Linear Transformation finding parameters

Question

Let

$f_t\colon \mathbb{R}^3 \rightarrow \mathbb{R}^3$ with

$f_t\left(\begin{pmatrix} 1 \\ 1 \\ -1 \end{pmatrix}\right)=\begin{pmatrix} -1 \\ 2 \\ -4-t \end{pmatrix}, \, \, f_t\left(\begin{pmatrix} 0 \\ 1 \\ t \end{pmatrix}\right)=\begin{pmatrix} 1 \\ 2 \\ -1 \end{pmatrix}, \, \, f_t\left(\begin{pmatrix} 0 \\ 1 \\ 1 \end{pmatrix}\right)=\begin{pmatrix} 7 \\ 2 \\ 2t+7 \end{pmatrix}$

For which $t \in \mathbb{R}$ is $f_t$ a linear transformation?
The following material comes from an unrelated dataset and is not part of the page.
-- ==== Sys2Proof/Machine/Dispatch.lean ====
section
/-! DEFINITION. The dispatch: one direct call of a meaning for each constructor of the syntax. -/

namespace Sys2Proof.Machine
My idea is take 3 base elements and wirte it below as linear combination. But I need a fourth vector or not?

Answer 1

Hints:

1. The vectors are from $\Bbb R^3$, which has $3$ dimensions, so the image of $3$ linearly independent vectors determine a unique linear mapping, since they form a basis of $\Bbb R^3$.
2. Clearly, if $t=1$, the function $f_1$ is not well defined.
3. For $t\ne1$, we can epress $(0,0,1)^T$ by a linear combination of the last 2 vectors of the $3$ where $f_t$ is defined. Then we can also express $(0,1,0)^T$, and using the first one also $(1,0,0)^T$.